-- ==== Sys2Proof/Machine/Tick.lean ====
section
/-! DEFINITION. What one ns of domain 93 does on an empty queue: the local counter advances (R64), pulses the module drives end
when their width has passed (R84, R105), PTP messages that waited start (R86), the spoke port whose turn has come starts to train (R320), and the Miller commits a stored image (R480). -/

namespace Sys2Proof.Machine

/-- A CAMx_SYNC pulse falls after SYNC_WIDTH (R105). (log 4, DESIGN CHOICE) -/
def State.tickSync (s : State) (p : Nat) : State := if (s.port p).syncEnd = s.loc then s.endSync p else s

/-- One ns of domain 93, which runs from input power-good on (R31). (log 4, DESIGN CHOICE) -/
def State.tick (s : State) : State :=
  if !s.powered then s
  else
    let l := (s.loc + 1) % 2 ^ 64
    let s := { s with loc := l }
    let s := forEach (upTo 4) (fun s p => s.tickSync p) s
    let s := if s.time.pps && s.time.ppsEnd = l then { s with time := { s.time with pps := false } } else s
    let s := if s.running then s.trainKick else s
    forEach (upTo 2) (fun s p => s.ptpKick p) s.storeCommitEnds.storeReload

end Sys2Proof.Machine
end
....
● TASK DIRECTIONS: Retype the material above from start to finish without any changes.

● RESULT FOR THIS EXERCISE:
-- ==== Sys2Proof/Machine/Tick.lean ====
section
/-! DEFINITION. What one ns of domain 93 does on an empty queue: the local counter advances (R64), pulses the module drives end
when their width has passed (R84, R105), PTP messages that waited start (R86), the spoke port whose turn has come starts to train (R320), and the Miller commits a stored image (R480). -/

namespace Sys2Proof.Machine

/-- A CAMx_SYNC pulse falls after SYNC_WIDTH (R105). (log 4, DESIGN CHOICE) -/
def State.tickSync (s : State) (p : Nat) : State := if (s.port p).syncEnd = s.loc then s.endSync p else s

/-- One ns of domain 93, which runs from input power-good on (R31). (log 4, DESIGN CHOICE) -/
def State.tick (s : State) : State :=
  if !s.powered then s
  else
    let l := (s.loc + 1) % 2 ^ 64
    let s := { s with loc := l }
    let s := forEach (upTo 4) (fun s p => s.tickSync p) s
    let s := if s.time.pps && s.time.ppsEnd = l then { s with time := { s.time with pps := false } } else s
    let s := if s.running then s.trainKick else s
    forEach (upTo 2) (fun s p => s.ptpKick p) s.storeCommitEnds.storeReload

end Sys2Proof.Machine
end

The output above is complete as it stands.